ACTION ITEM
What's wanted is the full listing, reproduced exactly.

TASK INPUTS
theorem State.tagReady_keeps {s : State} (m : Nat) (h : Keeps r s) : Keeps r (State.tagReady s m) := by
  unfold State.tagReady
  repeat' with_reducible first
      | assumption | apply State.respondAll_keeps | apply State.portRun_keeps | apply keeps_foldl | split

theorem State.hwEnter_keeps {s : State} (m : Nat) (a : Nat) (len : Nat) (h : Keeps r s) : Keeps r
    (State.hwEnter s m a len) := by
  unfold State.hwEnter
  repeat' with_reducible first
      | assumption | apply State.portRun_keeps | apply State.chanWake_keeps | apply State.perturb_keeps
      | apply State.initPass_keeps | apply State.openRows_keeps | split

theorem State.hwMiss_keeps {s : State} (m : Nat) (fid : Nat) (k : AccKind) (a : Nat) (h : Keeps r s) : Keeps r
    (State.hwMiss s m fid k a) := by
  unfold State.hwMiss
  repeat' with_reducible first | assumption | apply State.emit_keeps

theorem State.hwPiece_keeps {s : State} (m : Nat) (fid : Nat) (k : AccKind) (tag : Option Tag) (a : Nat) (len : Nat)
    (data : List Nat) (h : Keeps r s) : Keeps r (State.hwPiece s m fid k tag a len data).2.2.2 := by
  unfold State.hwPiece
  repeat' with_reducible first
      | assumption | apply State.hwMiss_keeps | apply State.hwEnter_keeps | apply State.dramWrite_keeps
      | apply State.dramRead_keeps | split

theorem State.hwPieces_keeps {s : State} (m : Nat) (fid : Nat) (k : AccKind) (tag : Option Tag) (base : Nat) (data : List Nat)
    (a : List (Nat × Nat)) (h : Keeps r s) : Keeps r (State.hwPieces s m fid k tag base data a).2 := by
  induction a generalizing s
  all_goals unfold State.hwPieces
  all_goals
    repeat' with_reducible first | apply_assumption | apply State.hwPiece_keeps

theorem State.hwRequests_keeps {s : State} (m : Nat) (fid : Nat) (k : AccKind) (tag : Option Tag) (base : Nat) (data : List Nat)
    (a : List (Nat × Nat)) (h : Keeps r s) : Keeps r (State.hwRequests s m fid k tag base data a).2 := by
  induction a generalizing s
  all_goals unfold State.hwRequests
  all_goals
    repeat' with_reducible first
        | apply_assumption | apply State.cvuSnoop_keeps | apply State.guardPieces_keeps | apply State.tagReady_keeps
        | apply State.hwPieces_keeps | split

theorem State.hwAccess_keeps {s : State} (m : Nat) (fid : Nat) (k : AccKind) (tag : Option Tag) (a : Nat) (len : Nat)
    (data : List Nat) (h : Keeps r s) : Keeps r (State.hwAccess s m fid k tag a len data).2 := by
  unfold State.hwAccess
  repeat' with_reducible first | assumption | apply State.hwRequests_keeps
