theorem execBlSchedWrite_keeps (w : Writer) (e : Fin 4) (copy : Bool) (l : Fin 64) (hi : Bool) (v : Word) {s : State}
    (h : Keeps r s) : KeepsOut r (execBlSchedWrite w e copy l hi v s) := by
  unfold execBlSchedWrite
  repeat' with_reducible first
      | assumption | apply State.missRecord_keeps | apply State.schedWrite_keeps | apply keeps_done | split

theorem State.laneStart_keeps {s : State} (e : Nat) (l : Nat) (h : Keeps r s) : Keeps r (State.laneStart s e l) := by
  unfold State.laneStart
  repeat' with_reducible first | assumption | apply State.idleOut_keeps | apply State.setBl_keeps

theorem State.laneConfigured_keeps {s : State} (l : Nat) (h : Keeps r s) : Keeps r (State.laneConfigured s l) := by
  unfold State.laneConfigured
  repeat' with_reducible first
      | assumption | intro _ | apply State.lnRefresh_keeps | apply State.laneStart_keeps | apply keeps_foldl | split
      | extract_lets

theorem State.idleStart_keeps {s : State} (e : Nat) (hh : Nat) (h : Keeps r s) : Keeps r (State.idleStart s e hh) := by
  unfold State.idleStart
  repeat' with_reducible first | assumption | intro _ | apply State.setBl_keeps | apply keeps_foldl

theorem State.blEnable_keeps {s : State} (writer : Nat) (e : Nat) (h : Keeps r s) : Keeps r (State.blEnable s writer e) := by
  unfold State.blEnable
  repeat' with_reducible first
      | assumption | intro _ | apply State.enableFenced_keeps | apply State.wb_keeps | apply State.useSet_keeps
      | apply State.lnRefresh_keeps | apply State.laneStart_keeps | fail_if_no_progress apply keeps_mk | apply keeps_foldl
      | split | extract_lets

theorem State.blDisable_keeps {s : State} (e : Nat) (h : Keeps r s) : Keeps r (State.blDisable s e) := by
  unfold State.blDisable
  repeat' with_reducible first
      | assumption | intro _ | apply State.cnt_keeps | apply State.blEnd_keeps | apply State.wb_keeps | apply State.useSet_keeps
      | apply State.swapDone_keeps | apply State.lnRefresh_keeps | fail_if_no_progress apply keeps_mk | apply keeps_foldl

/-! ### Epoch -/

theorem State.cmpRead_keeps {s : State} (e : Nat) (b : Nat) (g : Nat) (off : Nat) (len : Nat) (h : Keeps r s) : Keeps r
    (State.cmpRead s e b g off len).2 := by
  unfold State.cmpRead
  repeat' with_reducible first | assumption | apply State.bayRead_keeps

theorem State.readStatHdr_keeps {s : State} (e : Nat) (b : Nat) (g : Nat) (h : Keeps r s) : Keeps r
    (State.readStatHdr s e b g).2 := by
  unfold State.readStatHdr
  repeat' with_reducible first | assumption | apply State.cmpRead_keeps | (apply keeps_snd; assumption) | split

theorem State.measure_keeps {s : State} (e : Nat) (b : Nat) (g : Nat) (t : StallCfg) (h : Keeps r s) : Keeps r
    (State.measure s e b g t).2 := by
  unfold State.measure
  repeat' with_reducible first
      | assumption | apply State.readStatHdr_keeps | apply State.cmpRead_keeps | (apply keeps_snd; assumption) | split

theorem State.judgePic_keeps {s : State} (e : Nat) (n : Nat) (t : StallCfg) (q : TrackPic) (h : Keeps r s) : Keeps r
    (State.judgePic s e n t q).2 := by
  unfold State.judgePic
  repeat' with_reducible first
      | assumption | apply State.measure_keeps | apply State.wb_keeps | apply State.wr64_keeps | (apply keeps_snd; assumption)
      | split | extract_lets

TASK ANSWER
theorem State.tagReady_keeps {s : State} (m : Nat) (h : Keeps r s) : Keeps r (State.tagReady s m) := by
  unfold State.tagReady
  repeat' with_reducible first
      | assumption | apply State.respondAll_keeps | apply State.portRun_keeps | apply keeps_foldl | split

theorem State.hwEnter_keeps {s : State} (m : Nat) (a : Nat) (len : Nat) (h : Keeps r s) : Keeps r
    (State.hwEnter s m a len) := by
  unfold State.hwEnter
  repeat' with_reducible first
      | assumption | apply State.portRun_keeps | apply State.chanWake_keeps | apply State.perturb_keeps
      | apply State.initPass_keeps | apply State.openRows_keeps | split

theorem State.hwMiss_keeps {s : State} (m : Nat) (fid : Nat) (k : AccKind) (a : Nat) (h : Keeps r s) : Keeps r
    (State.hwMiss s m fid k a) := by
  unfold State.hwMiss
  repeat' with_reducible first | assumption | apply State.emit_keeps

theorem State.hwPiece_keeps {s : State} (m : Nat) (fid : Nat) (k : AccKind) (tag : Option Tag) (a : Nat) (len : Nat)
    (data : List Nat) (h : Keeps r s) : Keeps r (State.hwPiece s m fid k tag a len data).2.2.2 := by
  unfold State.hwPiece
  repeat' with_reducible first
      | assumption | apply State.hwMiss_keeps | apply State.hwEnter_keeps | apply State.dramWrite_keeps
      | apply State.dramRead_keeps | split

theorem State.hwPieces_keeps {s : State} (m : Nat) (fid : Nat) (k : AccKind) (tag : Option Tag) (base : Nat) (data : List Nat)
    (a : List (Nat × Nat)) (h : Keeps r s) : Keeps r (State.hwPieces s m fid k tag base data a).2 := by
  induction a generalizing s
  all_goals unfold State.hwPieces
  all_goals
    repeat' with_reducible first | apply_assumption | apply State.hwPiece_keeps

theorem State.hwRequests_keeps {s : State} (m : Nat) (fid : Nat) (k : AccKind) (tag : Option Tag) (base : Nat) (data : List Nat)
    (a : List (Nat × Nat)) (h : Keeps r s) : Keeps r (State.hwRequests s m fid k tag base data a).2 := by
  induction a generalizing s
  all_goals unfold State.hwRequests
  all_goals
    repeat' with_reducible first
        | apply_assumption | apply State.cvuSnoop_keeps | apply State.guardPieces_keeps | apply State.tagReady_keeps
        | apply State.hwPieces_keeps | split

theorem State.hwAccess_keeps {s : State} (m : Nat) (fid : Nat) (k : AccKind) (tag : Option Tag) (a : Nat) (len : Nat)
    (data : List Nat) (h : Keeps r s) : Keeps r (State.hwAccess s m fid k tag a len data).2 := by
  unfold State.hwAccess
  repeat' with_reducible first | assumption | apply State.hwRequests_keeps
theorem execBlSchedWrite_keeps (w : Writer) (e : Fin 4) (copy : Bool) (l : Fin 64) (hi : Bool) (v : Word) {s : State}
    (h : Keeps r s) : KeepsOut r (execBlSchedWrite w e copy l hi v s) := by
  unfold execBlSchedWrite
  repeat' with_reducible first
      | assumption | apply State.missRecord_keeps | apply State.schedWrite_keeps | apply keeps_done | split

theorem State.laneStart_keeps {s : State} (e : Nat) (l : Nat) (h : Keeps r s) : Keeps r (State.laneStart s e l) := by
  unfold State.laneStart
  repeat' with_reducible first | assumption | apply State.idleOut_keeps | apply State.setBl_keeps

theorem State.laneConfigured_keeps {s : State} (l : Nat) (h : Keeps r s) : Keeps r (State.laneConfigured s l) := by
  unfold State.laneConfigured
  repeat' with_reducible first
      | assumption | intro _ | apply State.lnRefresh_keeps | apply State.laneStart_keeps | apply keeps_foldl | split
      | extract_lets

theorem State.idleStart_keeps {s : State} (e : Nat) (hh : Nat) (h : Keeps r s) : Keeps r (State.idleStart s e hh) := by
  unfold State.idleStart
  repeat' with_reducible first | assumption | intro _ | apply State.setBl_keeps | apply keeps_foldl

theorem State.blEnable_keeps {s : State} (writer : Nat) (e : Nat) (h : Keeps r s) : Keeps r (State.blEnable s writer e) := by
  unfold State.blEnable
  repeat' with_reducible first
      | assumption | intro _ | apply State.enableFenced_keeps | apply State.wb_keeps | apply State.useSet_keeps
      | apply State.lnRefresh_keeps | apply State.laneStart_keeps | fail_if_no_progress apply keeps_mk | apply keeps_foldl
      | split | extract_lets

theorem State.blDisable_keeps {s : State} (e : Nat) (h : Keeps r s) : Keeps r (State.blDisable s e) := by
  unfold State.blDisable
  repeat' with_reducible first
      | assumption | intro _ | apply State.cnt_keeps | apply State.blEnd_keeps | apply State.wb_keeps | apply State.useSet_keeps
      | apply State.swapDone_keeps | apply State.lnRefresh_keeps | fail_if_no_progress apply keeps_mk | apply keeps_foldl

/-! ### Epoch -/

theorem State.cmpRead_keeps {s : State} (e : Nat) (b : Nat) (g : Nat) (off : Nat) (len : Nat) (h : Keeps r s) : Keeps r
    (State.cmpRead s e b g off len).2 := by
  unfold State.cmpRead
  repeat' with_reducible first | assumption | apply State.bayRead_keeps

theorem State.readStatHdr_keeps {s : State} (e : Nat) (b : Nat) (g : Nat) (h : Keeps r s) : Keeps r
    (State.readStatHdr s e b g).2 := by
  unfold State.readStatHdr
  repeat' with_reducible first | assumption | apply State.cmpRead_keeps | (apply keeps_snd; assumption) | split

theorem State.measure_keeps {s : State} (e : Nat) (b : Nat) (g : Nat) (t : StallCfg) (h : Keeps r s) : Keeps r
    (State.measure s e b g t).2 := by
  unfold State.measure
  repeat' with_reducible first
      | assumption | apply State.readStatHdr_keeps | apply State.cmpRead_keeps | (apply keeps_snd; assumption) | split

theorem State.judgePic_keeps {s : State} (e : Nat) (n : Nat) (t : StallCfg) (q : TrackPic) (h : Keeps r s) : Keeps r
    (State.judgePic s e n t q).2 := by
  unfold State.judgePic
  repeat' with_reducible first
      | assumption | apply State.measure_keeps | apply State.wb_keeps | apply State.wr64_keeps | (apply keeps_snd; assumption)
      | split | extract_lets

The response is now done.